=== Begin Enclosure ===

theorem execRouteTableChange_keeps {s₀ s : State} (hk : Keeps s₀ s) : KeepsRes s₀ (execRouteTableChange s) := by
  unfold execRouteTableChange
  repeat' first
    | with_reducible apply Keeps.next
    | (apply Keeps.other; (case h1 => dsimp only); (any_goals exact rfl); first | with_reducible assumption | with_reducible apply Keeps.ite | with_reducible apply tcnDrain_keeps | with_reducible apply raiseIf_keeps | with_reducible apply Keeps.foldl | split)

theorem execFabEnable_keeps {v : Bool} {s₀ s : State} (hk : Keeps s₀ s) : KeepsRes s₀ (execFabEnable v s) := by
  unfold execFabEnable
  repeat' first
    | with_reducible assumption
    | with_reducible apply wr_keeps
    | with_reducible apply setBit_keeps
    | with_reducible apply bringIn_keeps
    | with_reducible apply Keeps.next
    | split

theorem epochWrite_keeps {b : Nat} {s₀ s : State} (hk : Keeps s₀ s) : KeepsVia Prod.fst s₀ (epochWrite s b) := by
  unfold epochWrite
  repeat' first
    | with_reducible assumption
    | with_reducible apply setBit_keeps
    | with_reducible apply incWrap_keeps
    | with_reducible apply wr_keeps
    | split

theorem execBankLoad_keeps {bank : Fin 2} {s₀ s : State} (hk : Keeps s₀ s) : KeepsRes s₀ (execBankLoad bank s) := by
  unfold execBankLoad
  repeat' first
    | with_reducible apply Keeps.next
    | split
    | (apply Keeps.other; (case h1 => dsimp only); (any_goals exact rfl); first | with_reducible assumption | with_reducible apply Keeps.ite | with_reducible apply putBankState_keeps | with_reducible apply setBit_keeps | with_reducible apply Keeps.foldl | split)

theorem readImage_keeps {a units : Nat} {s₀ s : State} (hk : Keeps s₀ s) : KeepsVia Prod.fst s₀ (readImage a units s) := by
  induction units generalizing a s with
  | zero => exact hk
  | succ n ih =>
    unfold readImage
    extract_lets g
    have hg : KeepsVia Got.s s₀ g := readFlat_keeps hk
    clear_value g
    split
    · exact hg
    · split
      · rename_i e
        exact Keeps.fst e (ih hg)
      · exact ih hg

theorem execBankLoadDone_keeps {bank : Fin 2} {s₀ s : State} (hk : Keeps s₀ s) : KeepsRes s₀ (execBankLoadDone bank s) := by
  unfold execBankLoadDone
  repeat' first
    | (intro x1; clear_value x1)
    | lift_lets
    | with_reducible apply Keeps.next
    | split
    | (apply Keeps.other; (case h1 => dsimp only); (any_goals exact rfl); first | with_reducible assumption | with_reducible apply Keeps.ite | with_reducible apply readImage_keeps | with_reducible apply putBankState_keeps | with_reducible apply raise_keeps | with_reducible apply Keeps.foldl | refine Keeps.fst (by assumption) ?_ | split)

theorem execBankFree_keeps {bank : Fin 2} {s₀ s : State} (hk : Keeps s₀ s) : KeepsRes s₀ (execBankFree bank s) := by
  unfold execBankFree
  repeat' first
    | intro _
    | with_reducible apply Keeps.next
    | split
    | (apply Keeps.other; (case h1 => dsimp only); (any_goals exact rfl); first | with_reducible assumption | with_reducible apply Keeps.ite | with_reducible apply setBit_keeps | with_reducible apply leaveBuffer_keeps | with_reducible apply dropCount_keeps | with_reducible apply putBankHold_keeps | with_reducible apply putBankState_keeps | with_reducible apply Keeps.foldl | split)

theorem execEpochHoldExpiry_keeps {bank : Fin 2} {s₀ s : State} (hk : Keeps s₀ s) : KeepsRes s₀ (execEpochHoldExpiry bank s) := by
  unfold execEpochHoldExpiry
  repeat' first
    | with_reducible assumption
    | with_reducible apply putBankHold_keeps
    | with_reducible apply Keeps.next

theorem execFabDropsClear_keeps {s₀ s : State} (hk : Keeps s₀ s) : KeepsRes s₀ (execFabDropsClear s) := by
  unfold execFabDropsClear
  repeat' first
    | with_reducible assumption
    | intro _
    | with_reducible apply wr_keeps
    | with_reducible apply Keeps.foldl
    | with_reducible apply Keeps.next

=== End Enclosure ===
=== Begin Enclosure ===

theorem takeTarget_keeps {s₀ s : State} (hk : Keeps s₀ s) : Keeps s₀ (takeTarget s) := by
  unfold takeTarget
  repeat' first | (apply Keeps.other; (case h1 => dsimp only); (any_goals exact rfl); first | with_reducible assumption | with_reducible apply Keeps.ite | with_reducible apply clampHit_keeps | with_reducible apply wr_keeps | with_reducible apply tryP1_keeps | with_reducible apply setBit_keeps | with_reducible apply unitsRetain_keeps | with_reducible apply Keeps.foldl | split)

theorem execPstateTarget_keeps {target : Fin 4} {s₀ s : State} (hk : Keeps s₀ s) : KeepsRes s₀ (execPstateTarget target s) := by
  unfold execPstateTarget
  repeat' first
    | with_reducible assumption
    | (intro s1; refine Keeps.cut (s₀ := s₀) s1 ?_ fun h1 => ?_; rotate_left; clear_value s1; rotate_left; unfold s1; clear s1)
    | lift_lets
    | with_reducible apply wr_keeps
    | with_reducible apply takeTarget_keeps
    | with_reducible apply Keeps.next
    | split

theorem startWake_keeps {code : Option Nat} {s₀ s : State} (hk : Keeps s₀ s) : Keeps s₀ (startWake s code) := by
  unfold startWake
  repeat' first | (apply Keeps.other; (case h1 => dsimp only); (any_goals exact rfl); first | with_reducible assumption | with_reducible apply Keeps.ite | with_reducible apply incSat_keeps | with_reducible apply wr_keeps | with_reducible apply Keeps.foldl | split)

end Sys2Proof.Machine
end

=== End Enclosure ===
=== Begin Enclosure ===

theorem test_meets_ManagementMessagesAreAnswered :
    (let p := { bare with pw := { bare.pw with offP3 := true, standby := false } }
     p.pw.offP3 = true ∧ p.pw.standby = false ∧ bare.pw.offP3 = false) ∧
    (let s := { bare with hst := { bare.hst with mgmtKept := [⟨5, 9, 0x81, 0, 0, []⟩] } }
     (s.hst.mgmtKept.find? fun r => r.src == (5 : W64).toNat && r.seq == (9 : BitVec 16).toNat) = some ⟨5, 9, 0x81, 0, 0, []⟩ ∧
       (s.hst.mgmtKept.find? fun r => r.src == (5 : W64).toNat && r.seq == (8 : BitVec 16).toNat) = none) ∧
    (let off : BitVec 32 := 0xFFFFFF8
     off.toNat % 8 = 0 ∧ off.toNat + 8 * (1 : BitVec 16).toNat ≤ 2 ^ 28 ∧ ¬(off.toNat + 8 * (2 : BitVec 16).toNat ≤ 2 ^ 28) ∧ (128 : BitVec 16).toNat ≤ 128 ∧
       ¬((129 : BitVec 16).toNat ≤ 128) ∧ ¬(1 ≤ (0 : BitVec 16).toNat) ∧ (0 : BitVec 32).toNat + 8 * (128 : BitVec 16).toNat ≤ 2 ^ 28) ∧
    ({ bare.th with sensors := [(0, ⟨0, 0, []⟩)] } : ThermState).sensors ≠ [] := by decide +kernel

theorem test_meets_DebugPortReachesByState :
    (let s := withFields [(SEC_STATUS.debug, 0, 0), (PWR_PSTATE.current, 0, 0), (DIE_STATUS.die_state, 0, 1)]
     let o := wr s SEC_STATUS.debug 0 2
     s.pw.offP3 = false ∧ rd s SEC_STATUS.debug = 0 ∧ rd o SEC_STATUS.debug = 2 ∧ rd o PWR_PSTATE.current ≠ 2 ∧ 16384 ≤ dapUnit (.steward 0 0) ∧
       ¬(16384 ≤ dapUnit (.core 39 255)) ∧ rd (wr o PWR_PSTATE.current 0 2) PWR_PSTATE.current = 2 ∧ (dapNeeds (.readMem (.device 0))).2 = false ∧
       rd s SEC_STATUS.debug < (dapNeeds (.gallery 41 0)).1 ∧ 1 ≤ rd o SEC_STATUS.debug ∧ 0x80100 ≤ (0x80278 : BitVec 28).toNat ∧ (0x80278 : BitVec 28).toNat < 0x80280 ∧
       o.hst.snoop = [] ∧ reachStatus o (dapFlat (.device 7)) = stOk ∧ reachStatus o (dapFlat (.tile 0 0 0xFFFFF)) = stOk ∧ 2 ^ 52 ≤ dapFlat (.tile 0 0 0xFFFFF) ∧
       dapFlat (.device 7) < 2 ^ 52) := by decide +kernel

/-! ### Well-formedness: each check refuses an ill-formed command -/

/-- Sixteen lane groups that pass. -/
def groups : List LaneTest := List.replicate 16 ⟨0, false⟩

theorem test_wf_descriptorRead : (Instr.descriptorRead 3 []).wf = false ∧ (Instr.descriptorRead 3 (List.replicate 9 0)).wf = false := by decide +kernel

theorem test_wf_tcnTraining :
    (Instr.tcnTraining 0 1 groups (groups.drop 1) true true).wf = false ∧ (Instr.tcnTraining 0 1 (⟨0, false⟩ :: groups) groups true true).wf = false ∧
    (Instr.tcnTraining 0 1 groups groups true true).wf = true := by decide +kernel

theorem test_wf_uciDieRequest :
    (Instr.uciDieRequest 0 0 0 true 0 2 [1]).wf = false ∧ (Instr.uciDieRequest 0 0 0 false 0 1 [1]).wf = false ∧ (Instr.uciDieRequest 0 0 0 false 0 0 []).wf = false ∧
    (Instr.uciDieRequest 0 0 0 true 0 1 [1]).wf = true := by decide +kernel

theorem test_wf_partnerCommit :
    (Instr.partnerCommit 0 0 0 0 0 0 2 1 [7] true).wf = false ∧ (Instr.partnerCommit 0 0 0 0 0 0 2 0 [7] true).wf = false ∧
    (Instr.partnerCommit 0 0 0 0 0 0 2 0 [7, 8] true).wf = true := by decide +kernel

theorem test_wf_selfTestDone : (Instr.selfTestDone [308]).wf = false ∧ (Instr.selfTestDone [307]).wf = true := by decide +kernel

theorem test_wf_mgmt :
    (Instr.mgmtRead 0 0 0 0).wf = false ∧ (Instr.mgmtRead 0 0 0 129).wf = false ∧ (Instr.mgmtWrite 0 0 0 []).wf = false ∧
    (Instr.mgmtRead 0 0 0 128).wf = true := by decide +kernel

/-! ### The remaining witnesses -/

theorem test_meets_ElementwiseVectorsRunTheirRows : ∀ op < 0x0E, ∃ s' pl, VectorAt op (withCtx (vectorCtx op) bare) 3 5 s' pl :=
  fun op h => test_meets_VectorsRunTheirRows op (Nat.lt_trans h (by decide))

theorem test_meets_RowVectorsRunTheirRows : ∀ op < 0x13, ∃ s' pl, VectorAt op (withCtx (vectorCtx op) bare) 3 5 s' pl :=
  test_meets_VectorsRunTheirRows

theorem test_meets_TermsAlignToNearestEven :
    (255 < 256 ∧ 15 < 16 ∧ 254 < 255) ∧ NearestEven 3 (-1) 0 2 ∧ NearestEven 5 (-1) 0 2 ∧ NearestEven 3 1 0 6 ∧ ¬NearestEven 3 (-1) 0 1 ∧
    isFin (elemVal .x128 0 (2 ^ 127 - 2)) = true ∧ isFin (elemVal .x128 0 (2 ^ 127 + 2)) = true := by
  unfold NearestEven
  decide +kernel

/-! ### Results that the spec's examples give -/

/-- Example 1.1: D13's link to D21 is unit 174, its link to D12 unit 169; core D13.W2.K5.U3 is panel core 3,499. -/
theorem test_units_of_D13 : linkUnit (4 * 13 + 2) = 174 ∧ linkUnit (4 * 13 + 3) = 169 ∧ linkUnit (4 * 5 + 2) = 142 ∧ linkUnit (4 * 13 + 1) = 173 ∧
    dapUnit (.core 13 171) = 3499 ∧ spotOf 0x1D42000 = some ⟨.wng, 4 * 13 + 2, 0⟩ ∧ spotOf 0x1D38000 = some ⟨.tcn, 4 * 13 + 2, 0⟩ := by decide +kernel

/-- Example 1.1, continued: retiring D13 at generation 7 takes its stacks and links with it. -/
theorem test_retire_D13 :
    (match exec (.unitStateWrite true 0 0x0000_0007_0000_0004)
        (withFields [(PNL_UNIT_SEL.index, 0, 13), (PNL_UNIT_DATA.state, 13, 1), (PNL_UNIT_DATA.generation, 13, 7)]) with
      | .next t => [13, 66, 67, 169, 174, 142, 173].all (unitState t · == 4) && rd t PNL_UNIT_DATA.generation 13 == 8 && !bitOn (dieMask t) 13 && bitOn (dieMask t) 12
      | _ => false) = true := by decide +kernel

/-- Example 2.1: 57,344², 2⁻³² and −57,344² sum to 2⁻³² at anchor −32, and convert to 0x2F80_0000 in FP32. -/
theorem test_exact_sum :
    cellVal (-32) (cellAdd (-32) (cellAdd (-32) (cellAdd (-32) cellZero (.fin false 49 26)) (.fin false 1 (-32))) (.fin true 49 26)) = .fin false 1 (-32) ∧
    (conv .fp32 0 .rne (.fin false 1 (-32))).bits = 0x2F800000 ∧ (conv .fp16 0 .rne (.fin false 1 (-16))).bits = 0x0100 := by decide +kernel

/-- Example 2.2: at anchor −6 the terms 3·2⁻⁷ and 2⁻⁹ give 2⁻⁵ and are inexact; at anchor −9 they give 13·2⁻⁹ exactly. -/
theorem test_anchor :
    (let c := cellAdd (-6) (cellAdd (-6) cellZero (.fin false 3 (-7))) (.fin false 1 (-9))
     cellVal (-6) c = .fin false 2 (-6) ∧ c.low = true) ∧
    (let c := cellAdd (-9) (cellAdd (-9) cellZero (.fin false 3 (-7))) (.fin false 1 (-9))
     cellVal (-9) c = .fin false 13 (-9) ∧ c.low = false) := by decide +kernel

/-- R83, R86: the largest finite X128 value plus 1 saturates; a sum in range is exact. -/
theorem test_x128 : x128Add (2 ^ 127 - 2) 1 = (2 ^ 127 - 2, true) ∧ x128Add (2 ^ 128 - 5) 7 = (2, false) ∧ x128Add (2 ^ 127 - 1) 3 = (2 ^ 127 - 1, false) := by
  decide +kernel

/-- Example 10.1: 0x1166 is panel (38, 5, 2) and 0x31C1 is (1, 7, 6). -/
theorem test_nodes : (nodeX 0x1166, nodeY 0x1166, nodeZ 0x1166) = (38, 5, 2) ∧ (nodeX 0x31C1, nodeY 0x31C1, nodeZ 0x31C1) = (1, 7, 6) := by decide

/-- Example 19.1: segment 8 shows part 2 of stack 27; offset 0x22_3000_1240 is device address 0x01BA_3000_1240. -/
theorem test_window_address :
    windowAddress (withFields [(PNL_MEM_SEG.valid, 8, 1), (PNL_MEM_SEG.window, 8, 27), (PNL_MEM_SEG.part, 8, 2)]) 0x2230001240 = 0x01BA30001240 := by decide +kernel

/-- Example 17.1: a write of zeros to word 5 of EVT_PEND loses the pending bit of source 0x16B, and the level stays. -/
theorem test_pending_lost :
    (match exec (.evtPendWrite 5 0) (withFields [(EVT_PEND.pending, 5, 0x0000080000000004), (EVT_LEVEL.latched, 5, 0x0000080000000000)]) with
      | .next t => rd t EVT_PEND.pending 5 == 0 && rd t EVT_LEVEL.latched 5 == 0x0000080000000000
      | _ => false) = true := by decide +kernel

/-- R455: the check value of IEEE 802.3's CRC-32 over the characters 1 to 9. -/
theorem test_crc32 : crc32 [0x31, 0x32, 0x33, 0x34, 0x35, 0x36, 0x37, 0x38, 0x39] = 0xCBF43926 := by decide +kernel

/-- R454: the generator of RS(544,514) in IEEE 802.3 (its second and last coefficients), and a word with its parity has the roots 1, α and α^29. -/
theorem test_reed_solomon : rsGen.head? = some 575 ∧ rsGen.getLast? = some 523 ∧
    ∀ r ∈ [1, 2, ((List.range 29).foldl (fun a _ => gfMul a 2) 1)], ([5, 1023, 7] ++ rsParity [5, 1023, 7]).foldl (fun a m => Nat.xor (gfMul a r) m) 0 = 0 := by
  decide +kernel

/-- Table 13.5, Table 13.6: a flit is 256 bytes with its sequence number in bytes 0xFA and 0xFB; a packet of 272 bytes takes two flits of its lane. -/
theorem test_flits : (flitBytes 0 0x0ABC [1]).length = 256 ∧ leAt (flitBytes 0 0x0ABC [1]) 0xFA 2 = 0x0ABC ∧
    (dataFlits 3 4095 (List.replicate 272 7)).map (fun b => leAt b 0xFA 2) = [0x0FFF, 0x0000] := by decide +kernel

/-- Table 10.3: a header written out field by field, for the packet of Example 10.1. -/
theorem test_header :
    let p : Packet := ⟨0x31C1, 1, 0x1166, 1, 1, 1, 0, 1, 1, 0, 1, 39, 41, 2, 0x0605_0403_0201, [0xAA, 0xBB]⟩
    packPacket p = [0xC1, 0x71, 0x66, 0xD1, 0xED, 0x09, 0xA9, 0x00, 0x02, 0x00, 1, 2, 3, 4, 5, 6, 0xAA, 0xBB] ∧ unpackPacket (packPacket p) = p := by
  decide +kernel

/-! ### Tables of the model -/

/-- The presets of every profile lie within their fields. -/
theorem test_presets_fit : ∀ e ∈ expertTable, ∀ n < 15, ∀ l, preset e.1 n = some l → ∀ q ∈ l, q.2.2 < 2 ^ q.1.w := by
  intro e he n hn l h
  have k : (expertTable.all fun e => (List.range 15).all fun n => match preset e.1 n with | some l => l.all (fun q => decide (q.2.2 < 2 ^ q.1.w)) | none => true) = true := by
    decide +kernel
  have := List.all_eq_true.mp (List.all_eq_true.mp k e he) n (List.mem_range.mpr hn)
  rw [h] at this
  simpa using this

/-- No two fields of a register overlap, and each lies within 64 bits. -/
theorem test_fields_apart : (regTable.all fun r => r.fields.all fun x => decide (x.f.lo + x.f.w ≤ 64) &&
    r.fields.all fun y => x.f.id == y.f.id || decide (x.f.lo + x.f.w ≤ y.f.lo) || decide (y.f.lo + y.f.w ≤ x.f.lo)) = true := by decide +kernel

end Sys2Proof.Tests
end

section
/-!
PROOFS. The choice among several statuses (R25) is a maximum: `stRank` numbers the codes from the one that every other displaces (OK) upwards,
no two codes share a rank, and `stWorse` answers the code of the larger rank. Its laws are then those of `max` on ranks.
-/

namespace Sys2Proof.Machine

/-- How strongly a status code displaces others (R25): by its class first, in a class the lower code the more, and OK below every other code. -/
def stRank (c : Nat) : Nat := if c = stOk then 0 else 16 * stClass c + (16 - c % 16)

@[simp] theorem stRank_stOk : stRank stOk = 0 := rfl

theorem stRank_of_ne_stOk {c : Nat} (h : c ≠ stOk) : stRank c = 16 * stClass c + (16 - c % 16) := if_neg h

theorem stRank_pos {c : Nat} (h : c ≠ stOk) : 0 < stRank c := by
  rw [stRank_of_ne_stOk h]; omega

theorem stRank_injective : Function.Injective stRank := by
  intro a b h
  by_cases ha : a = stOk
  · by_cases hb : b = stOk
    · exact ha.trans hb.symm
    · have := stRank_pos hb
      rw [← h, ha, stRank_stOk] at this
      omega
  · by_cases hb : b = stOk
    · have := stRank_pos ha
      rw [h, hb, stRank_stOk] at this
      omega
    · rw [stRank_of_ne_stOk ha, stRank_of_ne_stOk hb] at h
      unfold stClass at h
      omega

=== End Enclosure ===

From the data above, copy each line that holds "latched".

• _ANSWER BOX_:
    (match exec (.evtPendWrite 5 0) (withFields [(EVT_PEND.pending, 5, 0x0000080000000004), (EVT_LEVEL.latched, 5, 0x0000080000000000)]) with
      | .next t => rd t EVT_PEND.pending 5 == 0 && rd t EVT_LEVEL.latched 5 == 0x0000080000000000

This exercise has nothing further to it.